15.00 - Anticipated Workload Characteristics for Column-Partitioned Tables and Join Indexes - Teradata Database

Teradata Database Design

Teradata Database
User Guide

Anticipated Workload Characteristics for Column‑Partitioned Tables and Join Indexes

The expected scenarios for column-partitioned tables and join indexes are those where the partitioned table data is loaded with an INSERT … SELECT request with possibly some minor ongoing maintenance, and then the table is used to run analytics and data mining, at which point the table or row partitions are deleted, and the scenario then begins over again. This is referred to as an insert once scenario. Column-partitioned tables are not intended to be used for OLTP‑ or tactical query‑type activities.

The design point for data maintenance of column‑partitioned database objects is roughly 88% INSERT … SELECT or array INSERT operations into empty table or row partitions, 2% other inserts operations, 7% update operations, and 3% delete operations.

Most requests that access a column‑partitioned table or join index are expected to be selective on a variable subset of columns, or to project a variable subset of the columns, where the subset accesses fewer than 10% of the column partitions for any particular request.

The expected number of column partitions that need to be accessed for requests should preferably not exceed the number of available column partition contexts as it does in the following EXPLAIN of a SELECT request. If it does, there may be undesirable negative impact on performance in some cases.

Note that the count of 21 for the number of column partitions includes the 20 selected partitions in the SELECT statement and the delete column partition from the column‑partitioned table. 21 exceeds the number of available column partition contexts, so 20 column partitions (including the delete column partition) of the column‑partitioned table are merged into the first subrow column partition of the column‑partitioned merge spool.
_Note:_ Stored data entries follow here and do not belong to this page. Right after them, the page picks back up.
theorem State.tryRoom_after {b T} (x0) (x1) (ht : Within 0x40165911003e01 T) (h1 : After T b x0) :
    After T b (@State.tryRoom x0 x1) := by
  unfold State.tryRoom
  try dsimp only
  repeat' first
    | with_reducible assumption
    | with_reducible apply State.endCommand_after
    | with_reducible apply State.count_after
    | with_reducible apply State.showRoomWait_after
    | with_reducible apply State.onCommand_after
    | with_reducible apply State.startReading_after
    | with_reducible apply State.formBlocks_after
    | with_reducible apply State.startFetch_after
    | with_reducible exact Within.mono ht rfl
    | exact RegIn.block ht (by decide) rfl
    | with_reducible apply AfterRoute.ite
    | split

theorem State.askRoom_after {b T} (x0) (x1) (ht : Within 0x40165911003e01 T) (h1 : After T b x0) :
    After T b (@State.askRoom x0 x1) := by
  unfold State.askRoom
  try dsimp only
  repeat' first
    | with_reducible assumption
    | with_reducible apply State.onCommand_after
    | with_reducible apply State.tryRoom_after
    | with_reducible apply State.showRoomWait_after
    | with_reducible apply State.count_after
    | with_reducible exact Within.mono ht rfl
    | exact RegIn.block ht (by decide) rfl
    | with_reducible apply AfterRoute.ite
    | split

theorem State.dropReads_after {b T} (x0) (x1) (ht : Within 0x2000 T) (h1 : After T b x0) :
    After T b (@State.dropReads x0 x1) := by
  unfold State.dropReads
  try dsimp only
  repeat' first
    | with_reducible assumption
    | with_reducible apply State.onRdma_after
    | with_reducible exact Within.mono ht rfl
    | exact RegIn.block ht (by decide) rfl
    | with_reducible apply AfterRoute.ite
    | split
    | (with_reducible intro _)
    | with_reducible apply AfterOut.ofNext
    | with_reducible apply AfterOpt.ofSome
    | with_reducible exact AfterOpt.ofNone
    | (with_reducible refine After.ofPair (by assumption) ?_)
    | (with_reducible refine After.ofTriple (by assumption) ?_)
    | (with_reducible refine After.ofOpt (by assumption) ?_)
    | with_reducible apply AfterSome.ofSome
    | with_reducible apply AfterRoute.ofSome
    | with_reducible exact AfterRoute.ofNone
    | with_reducible exact AfterSome.ofNone
    | with_reducible apply AfterEx.ofOk
    | with_reducible exact AfterEx.ofError
    | (with_reducible refine After.ofSealed (by assumption) ?_)
    | (with_reducible refine After.ofOkPair (by assumption) ?_)
    | (with_reducible refine After.ofOk (by assumption) ?_)
    | with_reducible apply After.fold

theorem State.abortCommand_after {b T} (x0) (x1) (ht : Within 0x40040111002601 T) (h1 : After T b x0) :
    After T b (@State.abortCommand x0 x1) := by
  unfold State.abortCommand
  try dsimp only
  repeat' first
    | with_reducible assumption
    | with_reducible apply State.dropReads_after
    | with_reducible apply State.onDirect_after
    | with_reducible apply State.endCommand_after
    | with_reducible exact Within.mono ht rfl
    | exact RegIn.block ht (by decide) rfl
    | with_reducible apply AfterRoute.ite
    | split
    | (with_reducible intro _)
    | with_reducible apply AfterOut.ofNext
    | with_reducible apply AfterOpt.ofSome
    | with_reducible exact AfterOpt.ofNone
    | (with_reducible refine After.ofPair (by assumption) ?_)
    | (with_reducible refine After.ofTriple (by assumption) ?_)
    | (with_reducible refine After.ofOpt (by assumption) ?_)
    | with_reducible apply AfterSome.ofSome
    | with_reducible apply AfterRoute.ofSome
    | with_reducible exact AfterRoute.ofNone
    | with_reducible exact AfterSome.ofNone
    | with_reducible apply AfterEx.ofOk
    | with_reducible exact AfterEx.ofError
    | (with_reducible refine After.ofSealed (by assumption) ?_)
    | (with_reducible refine After.ofOkPair (by assumption) ?_)
    | (with_reducible refine After.ofOk (by assumption) ?_)
    | with_reducible apply After.fold

theorem State.runReservation_after {b T} (x0) (x1) (x2) (x3) (ht : Within 0x40040111002601 T) (h1 : After T b x0) :
    After T b (@State.runReservation x0 x1 x2 x3) := by
  unfold State.runReservation
  try dsimp only
  repeat' first
    | with_reducible assumption
    | with_reducible apply State.endCommand_after
    | with_reducible apply State.each_after
    | with_reducible apply State.abortCommand_after
    | with_reducible apply State.awaitsCommit_after
    | with_reducible apply State.onCommand_after
    | with_reducible apply State.onHost_after
    | with_reducible apply State.changeReservation_after
    | with_reducible exact Within.mono ht rfl
    | exact RegIn.block ht (by decide) rfl
    | with_reducible apply AfterRoute.ite
    | split
    | (with_reducible intro _)
    | with_reducible apply AfterOut.ofNext
    | with_reducible apply AfterOpt.ofSome
    | with_reducible exact AfterOpt.ofNone
    | (with_reducible refine After.ofPair (by assumption) ?_)
    | (with_reducible refine After.ofTriple (by assumption) ?_)
    | (with_reducible refine After.ofOpt (by assumption) ?_)
    | with_reducible apply AfterSome.ofSome
    | with_reducible apply AfterRoute.ofSome
    | with_reducible exact AfterRoute.ofNone
    | with_reducible exact AfterSome.ofNone
    | with_reducible apply AfterEx.ofOk
    | with_reducible exact AfterEx.ofError
    | (with_reducible refine After.ofSealed (by assumption) ?_)
    | (with_reducible refine After.ofOkPair (by assumption) ?_)
    | (with_reducible refine After.ofOk (by assumption) ?_)
    | with_reducible apply After.fold

theorem State.runLocked_after {b T} (x0) (x1) (ht : Within 0x40165911003e01 T) (h1 : After T b x0) :
    After T b (@State.runLocked x0 x1) := by
  unfold State.runLocked
  try dsimp only
  repeat' first
    | with_reducible assumption
    | with_reducible apply State.awaitsCommit_after
    | with_reducible apply State.onCommand_after
    | with_reducible apply State.endCommand_after
    | with_reducible apply State.askRoom_after
    | with_reducible apply State.startReading_after
    | with_reducible apply State.startFetch_after
    | with_reducible apply State.tryDealloc_after
    | with_reducible apply State.askTags_after
    | with_reducible apply State.sendData_after
    | with_reducible apply State.runReservation_after
    | with_reducible exact Within.mono ht rfl
    | exact RegIn.block ht (by decide) rfl
    | with_reducible apply AfterRoute.ite
    | split
    | (with_reducible intro _)
    | with_reducible apply AfterOut.ofNext
    | with_reducible apply AfterOpt.ofSome
    | with_reducible exact AfterOpt.ofNone
    | (with_reducible refine After.ofPair (by assumption) ?_)
    | (with_reducible refine After.ofTriple (by assumption) ?_)
    | (with_reducible refine After.ofOpt (by assumption) ?_)
    | with_reducible apply AfterSome.ofSome
    | with_reducible apply AfterRoute.ofSome
    | with_reducible exact AfterRoute.ofNone
    | with_reducible exact AfterSome.ofNone
    | with_reducible apply AfterEx.ofOk
    | with_reducible exact AfterEx.ofError
    | (with_reducible refine After.ofSealed (by assumption) ?_)
    | (with_reducible refine After.ofOkPair (by assumption) ?_)
    | (with_reducible refine After.ofOk (by assumption) ?_)
    | with_reducible apply After.fold

theorem State.tryLock_after {b T} (x0) (x1) (ht : Within 0x40165911003e01 T) (h1 : After T b x0) :
    After T b (@State.tryLock x0 x1) := by
  unfold State.tryLock
  try dsimp only
  repeat' first
    | with_reducible assumption
    | with_reducible apply State.runLocked_after
    | with_reducible exact Within.mono ht rfl
    | with_reducible apply AfterRoute.ite
    | split

theorem State.trySlot_after {b T} (x0) (x1) (ht : Within 0x40165911003e01 T) (h1 : After T b x0) :
    After T b (@State.trySlot x0 x1) := by
  unfold State.trySlot
  try dsimp only
  repeat' first
    | with_reducible assumption
    | with_reducible apply State.tryLock_after
    | with_reducible apply State.onCommand_after
    | with_reducible exact Within.mono ht rfl
    | with_reducible apply AfterRoute.ite
    | split

theorem State.abortCommands_after {b T} (x0) (x1) (x2) (ht : Within 0x40044111002601 T) (h1 : After T b x0) :
    After T b (@State.abortCommands x0 x1 x2) := by
  unfold State.abortCommands
  try dsimp only
  repeat' first
    | with_reducible assumption
    | with_reducible apply State.showRoomWait_after
    | with_reducible apply State.each_after
    | with_reducible apply State.abortCommand_after
    | with_reducible exact Within.mono ht rfl
    | with_reducible apply AfterRoute.ite
    | split
    | (with_reducible intro _)

theorem State.resetController_after {b T} (x0) (x1) (x2) (ht : Within 0x40044111082601 T) (h1 : After T b x0) :
    After T b (@State.resetController x0 x1 x2) := by
  unfold State.resetController
  try dsimp only
  repeat' first
    | with_reducible assumption
    | with_reducible apply State.abortCommands_after
    | with_reducible apply State.each_after
    | with_reducible apply State.drainQueuePair_after
    | with_reducible apply State.onController_after
    | with_reducible apply State.onHost_after
    | with_reducible apply State.onAdmin_after
    | with_reducible exact Within.mono ht rfl
    | exact RegIn.block ht (by decide) rfl
    | with_reducible apply AfterRoute.ite
    | split
    | (with_reducible intro _)
    | with_reducible apply AfterOut.ofNext
    | with_reducible apply AfterOpt.ofSome
    | with_reducible exact AfterOpt.ofNone
    | (with_reducible refine After.ofPair (by assumption) ?_)
    | (with_reducible refine After.ofTriple (by assumption) ?_)
    | (with_reducible refine After.ofOpt (by assumption) ?_)
    | with_reducible apply AfterSome.ofSome
    | with_reducible apply AfterRoute.ofSome
    | with_reducible exact AfterRoute.ofNone
    | with_reducible exact AfterSome.ofNone
    | with_reducible apply AfterEx.ofOk
    | with_reducible exact AfterEx.ofError
    | (with_reducible refine After.ofSealed (by assumption) ?_)
    | (with_reducible refine After.ofOkPair (by assumption) ?_)
    | (with_reducible refine After.ofOk (by assumption) ?_)
    | with_reducible apply After.fold

theorem State.endQueuePair_after {b T} (x0) (x1) (ht : Within 0x40044111082601 T) (h1 : After T b x0) :
    After T b (@State.endQueuePair x0 x1) := by
  unfold State.endQueuePair
  try dsimp only
  repeat' first
    | with_reducible assumption
    | with_reducible apply State.drainQueuePair_after
    | with_reducible apply State.resetController_after
    | with_reducible exact Within.mono ht rfl
    | exact RegIn.block ht (by decide) rfl
    | with_reducible apply AfterRoute.ite
    | split
    | (with_reducible intro _)
    | with_reducible apply AfterOut.ofNext
    | with_reducible apply AfterOpt.ofSome
    | with_reducible exact AfterOpt.ofNone
    | (with_reducible refine After.ofPair (by assumption) ?_)
    | (with_reducible refine After.ofTriple (by assumption) ?_)
    | (with_reducible refine After.ofOpt (by assumption) ?_)
    | with_reducible apply AfterSome.ofSome
    | with_reducible apply AfterRoute.ofSome
    | with_reducible exact AfterRoute.ofNone
    | with_reducible exact AfterSome.ofNone
    | with_reducible apply AfterEx.ofOk
    | with_reducible exact AfterEx.ofError
    | (with_reducible refine After.ofSealed (by assumption) ?_)
    | (with_reducible refine After.ofOkPair (by assumption) ?_)
    | (with_reducible refine After.ofOk (by assumption) ?_)
    | with_reducible apply After.fold

theorem State.disconnect_after {b T} (x0) (x1) (ht : Within 0x40044111082601 T) (h1 : After T b x0) :
    After T b (@State.disconnect x0 x1) := by
  unfold State.disconnect
  try dsimp only
  repeat' first
    | with_reducible assumption
    | with_reducible apply State.emit_after
    | with_reducible apply State.endQueuePair_after
    | with_reducible exact Within.mono ht rfl
    | exact RegIn.block ht (by decide) rfl
    | with_reducible apply AfterRoute.ite
    | split
    | (with_reducible intro _)
    | with_reducible apply AfterOut.ofNext
    | with_reducible apply AfterOpt.ofSome
    | with_reducible exact AfterOpt.ofNone
    | (with_reducible refine After.ofPair (by assumption) ?_)
    | (with_reducible refine After.ofTriple (by assumption) ?_)
    | (with_reducible refine After.ofOpt (by assumption) ?_)
    | with_reducible apply AfterSome.ofSome
    | with_reducible apply AfterRoute.ofSome
    | with_reducible exact AfterRoute.ofNone
    | with_reducible exact AfterSome.ofNone
    | with_reducible apply AfterEx.ofOk
    | with_reducible exact AfterEx.ofError
    | (with_reducible refine After.ofSealed (by assumption) ?_)
    | (with_reducible refine After.ofOkPair (by assumption) ?_)
    | (with_reducible refine After.ofOk (by assumption) ?_)
    | with_reducible apply After.fold

theorem State.endConnection_after {b T} (x0) (x1) (ht : Within 0x40044111082601 T) (h1 : After T b x0) :
    After T b (@State.endConnection x0 x1) := by
  unfold State.endConnection
  try dsimp only
  repeat' first
    | with_reducible assumption
    | with_reducible apply State.disconnect_after
    | with_reducible exact Within.mono ht rfl
    | with_reducible apply AfterRoute.ite
    | split

theorem State.yieldWalks_after {b T} (x0) (ht : Within 0x80000 T) (h1 : After T b x0) :
    After T b (@State.yieldWalks x0) := by
  unfold State.yieldWalks
  try dsimp only
  repeat' first
    | with_reducible assumption
    | with_reducible apply State.onAdmin_after
    | with_reducible exact Within.mono ht rfl
    | exact RegIn.block ht (by decide) rfl
    | with_reducible apply AfterRoute.ite
    | split
    | (with_reducible intro _)
    | with_reducible apply AfterOut.ofNext
    | with_reducible apply AfterOpt.ofSome
    | with_reducible exact AfterOpt.ofNone
    | (with_reducible refine After.ofPair (by assumption) ?_)
    | (with_reducible refine After.ofTriple (by assumption) ?_)
    | (with_reducible refine After.ofOpt (by assumption) ?_)
    | with_reducible apply AfterSome.ofSome
    | with_reducible apply AfterRoute.ofSome
    | with_reducible exact AfterRoute.ofNone
    | with_reducible exact AfterSome.ofNone
    | with_reducible apply AfterEx.ofOk
    | with_reducible exact AfterEx.ofError
    | (with_reducible refine After.ofSealed (by assumption) ?_)
    | (with_reducible refine After.ofOkPair (by assumption) ?_)
    | (with_reducible refine After.ofOk (by assumption) ?_)
    | with_reducible apply After.fold

theorem State.enter_after {b T} (x0) (x1) (ht : Within 0x40165911003e01 T) (h1 : After T b x0) :
    After T b (@State.enter x0 x1) := by
  unfold State.enter
  try dsimp only
  repeat' first
    | with_reducible assumption
    | with_reducible apply State.trySlot_after
    | with_reducible apply State.event_after
    | with_reducible apply State.onHost_after
    | with_reducible exact Within.mono ht rfl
The remaining column partition that needs to be accessed from the column‑partitioned table is copied to the second subrow column partition in the column‑partitioned merge spool (for a total of 2 subrow column partitions). This reduces the number of column partitions to be accessed at one time (which is limited by the number of available column-partition contexts). The result is then retrieved from the two subrow column partitions of the column‑partitioned merge spool.
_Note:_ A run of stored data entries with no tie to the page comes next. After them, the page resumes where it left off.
theorem State.onChannel_after {b T} (x0) (x1) (x2) (ht : Within 0x1000 T) (h1 : After T b x0) :
    After T b (@State.onChannel x0 x1 x2) := by
  unfold State.onChannel
  try dsimp only
  repeat' first
    | with_reducible assumption
    | with_reducible apply State.onLink_after
    | with_reducible exact Within.mono ht rfl
    | exact RegIn.block ht (by decide) rfl
    | with_reducible apply AfterRoute.ite
    | split
    | (with_reducible intro _)
    | with_reducible apply AfterOut.ofNext
    | with_reducible apply AfterOpt.ofSome
    | with_reducible exact AfterOpt.ofNone
    | (with_reducible refine After.ofPair (by assumption) ?_)
    | (with_reducible refine After.ofTriple (by assumption) ?_)
    | (with_reducible refine After.ofOpt (by assumption) ?_)
    | with_reducible apply AfterSome.ofSome
    | with_reducible apply AfterRoute.ofSome
    | with_reducible exact AfterRoute.ofNone
    | with_reducible exact AfterSome.ofNone
    | with_reducible apply AfterEx.ofOk
    | with_reducible exact AfterEx.ofError
    | (with_reducible refine After.ofSealed (by assumption) ?_)
    | (with_reducible refine After.ofOkPair (by assumption) ?_)
    | (with_reducible refine After.ofOk (by assumption) ?_)
    | with_reducible apply After.fold

theorem State.discardUncommitted_after {b T} (x0) (ht : Within 0x4000001400 T) (h1 : After T b x0) :
    After T b (@State.discardUncommitted x0) := by
  unfold State.discardUncommitted
  try dsimp only
  repeat' first
    | with_reducible assumption
    | with_reducible apply State.showDirty_after
    | with_reducible apply State.onLink_after
    | with_reducible apply State.onStore_after
    | with_reducible exact Within.mono ht rfl

theorem State.answerMessage_after {b T} (x0) (x1) (x2) (ht : Within 0x10000008005000 T) (h1 : After T b x0) :
    After T b (@State.answerMessage x0 x1 x2) := by
  unfold State.answerMessage
  try dsimp only
  repeat' first
    | with_reducible assumption
    | with_reducible apply State.onChannel_after
    | with_reducible apply State.writeSlotStatus_after
    | with_reducible exact Within.mono ht rfl
    | exact RegIn.block ht (by decide) rfl
    | with_reducible apply AfterRoute.ite
    | split
    | (with_reducible intro _)
    | with_reducible apply AfterOut.ofNext
    | with_reducible apply AfterOpt.ofSome
    | with_reducible exact AfterOpt.ofNone
    | (with_reducible refine After.ofPair (by assumption) ?_)
    | (with_reducible refine After.ofTriple (by assumption) ?_)
    | (with_reducible refine After.ofOpt (by assumption) ?_)
    | with_reducible apply AfterSome.ofSome
    | with_reducible apply AfterRoute.ofSome
    | with_reducible exact AfterRoute.ofNone
    | with_reducible exact AfterSome.ofNone
    | with_reducible apply AfterEx.ofOk
    | with_reducible exact AfterEx.ofError
    | (with_reducible refine After.ofSealed (by assumption) ?_)
    | (with_reducible refine After.ofOkPair (by assumption) ?_)
    | (with_reducible refine After.ofOk (by assumption) ?_)
    | with_reducible apply After.fold

theorem State.enterLink_after {b T} (x0) (x1) (ht : Within 0x8000001000 T) (h1 : After T b x0) :
    After T b (@State.enterLink x0 x1) := by
  unfold State.enterLink
  try dsimp only
  repeat' first
    | with_reducible assumption
    | with_reducible apply State.onLink_after
    | with_reducible apply State.wr_after
    | with_reducible exact Within.mono ht rfl
    | exact RegIn.block ht (by decide) rfl
    | with_reducible apply AfterRoute.ite
    | split
    | (with_reducible intro _)
    | with_reducible apply AfterOut.ofNext
    | with_reducible apply AfterOpt.ofSome
    | with_reducible exact AfterOpt.ofNone
    | (with_reducible refine After.ofPair (by assumption) ?_)
    | (with_reducible refine After.ofTriple (by assumption) ?_)
    | (with_reducible refine After.ofOpt (by assumption) ?_)
    | with_reducible apply AfterSome.ofSome
    | with_reducible apply AfterRoute.ofSome
    | with_reducible exact AfterRoute.ofNone
    | with_reducible exact AfterSome.ofNone
    | with_reducible apply AfterEx.ofOk
    | with_reducible exact AfterEx.ofError
    | (with_reducible refine After.ofSealed (by assumption) ?_)
    | (with_reducible refine After.ofOkPair (by assumption) ?_)
    | (with_reducible refine After.ofOk (by assumption) ?_)
    | with_reducible apply After.fold

theorem State.enterTraining_after {b T} (x0) (ht : Within 0x1000c208005400 T) (h1 : After T b x0) :
    After T b (@State.enterTraining x0) := by
  unfold State.enterTraining
  try dsimp only
  repeat' first
    | with_reducible assumption
    | with_reducible apply State.enterLink_after
    | with_reducible apply State.each_after
    | with_reducible apply State.answerMessage_after
    | with_reducible apply State.showRetained_after
    | with_reducible apply State.onLink_after
    | with_reducible apply State.discardUncommitted_after
    | with_reducible exact Within.mono ht rfl
    | exact RegIn.block ht (by decide) rfl
    | with_reducible apply AfterRoute.ite
    | split
    | (with_reducible intro _)
    | with_reducible apply AfterOut.ofNext
    | with_reducible apply AfterOpt.ofSome
    | with_reducible exact AfterOpt.ofNone
    | (with_reducible refine After.ofPair (by assumption) ?_)
    | (with_reducible refine After.ofTriple (by assumption) ?_)
    | (with_reducible refine After.ofOpt (by assumption) ?_)
    | with_reducible apply AfterSome.ofSome
    | with_reducible apply AfterRoute.ofSome
    | with_reducible exact AfterRoute.ofNone
    | with_reducible exact AfterSome.ofNone
    | with_reducible apply AfterEx.ofOk
    | with_reducible exact AfterEx.ofError
    | (with_reducible refine After.ofSealed (by assumption) ?_)
    | (with_reducible refine After.ofOkPair (by assumption) ?_)
    | (with_reducible refine After.ofOk (by assumption) ?_)
    | with_reducible apply After.fold

theorem State.fastRetrain_after {b T} (x0) (ht : Within 0x1000c208005400 T) (h1 : After T b x0) :
    After T b (@State.fastRetrain x0) := by
  unfold State.fastRetrain
  try dsimp only
  repeat' first
    | with_reducible assumption
    | with_reducible apply State.count_after
    | with_reducible apply State.onLink_after
    | with_reducible apply State.enterTraining_after
    | with_reducible exact Within.mono ht rfl
    | exact RegIn.block ht (by decide) rfl
    | with_reducible apply AfterRoute.ite
    | split

theorem State.sendFrame_after {b T} (x0) (x1) (x2) (x3) (x4) (x5) (x6) (x7) (x8) (ht : Within 0x5010c218005400 T) (h1 : After T b x0) :
    After T b (@State.sendFrame x0 x1 x2 x3 x4 x5 x6 x7 x8) := by
  unfold State.sendFrame
  try dsimp only
  repeat' first
    | with_reducible assumption
    | with_reducible apply State.showRetained_after
    | with_reducible apply State.onLink_after
    | with_reducible apply State.fastRetrain_after
    | with_reducible apply State.refuseCounter_after
    | with_reducible apply State.emit_after
    | with_reducible apply State.countFrame_after
    | with_reducible exact Within.mono ht rfl
    | with_reducible apply AfterRoute.ite
    | split

theorem State.linkAck_after {b T} (x0) (x1) (ht : Within 0x5010c218005400 T) (h1 : After T b x0) :
    After T b (@State.linkAck x0 x1) := by
  unfold State.linkAck
  try dsimp only
  repeat' first
    | with_reducible assumption
    | with_reducible apply State.sendFrame_after
    | with_reducible apply State.onLink_after
    | with_reducible exact Within.mono ht rfl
     EXPLAIN SELECT a, b, c, d, e, f, g, h, i, j, k, l, m, n, o, p, r, 
                    s, t, u
     FROM /*CP*/ t1;
 *** Help information returned. 13 rows.
 *** Total elapsed time was 1 second.
  1) First, we lock a distinct PLS."pseudo table" for read on a RowHash
     to prevent global deadlock for PLS.t1.
  2) Next, we lock PLS.t1 for read.
  3) We do an all-AMPs RETRIEVE step from 21 column partitions (20 
     contexts) of PLS.t1 using covering CP merge Spool 2 (2 subrow 
     partitions and Last Use) by way of an all-rows scan with no residual
     conditions into Spool 1 (all_amps), which is built locally on the
     AMPs.  The size of Spool 1 is estimated with low confidence to be
     2 rows (614 bytes).  The estimated time for this step is 0.03 seconds.
  4) Finally, we send out an END TRANSACTION step to all AMPs involved
     in processing the request.
  -> The contents of Spool 1 are sent back to the user as the result of
     statement 1.  The total estimated time is 0.03 seconds.

A column‑partitioned table can be used as a sandbox table where data can be added until an appropriate indexing method is determined. Requests that access a small, but variable, subset of the columns might run more efficiently against a column‑partitioned table compared to a NoPI table without column partitioning.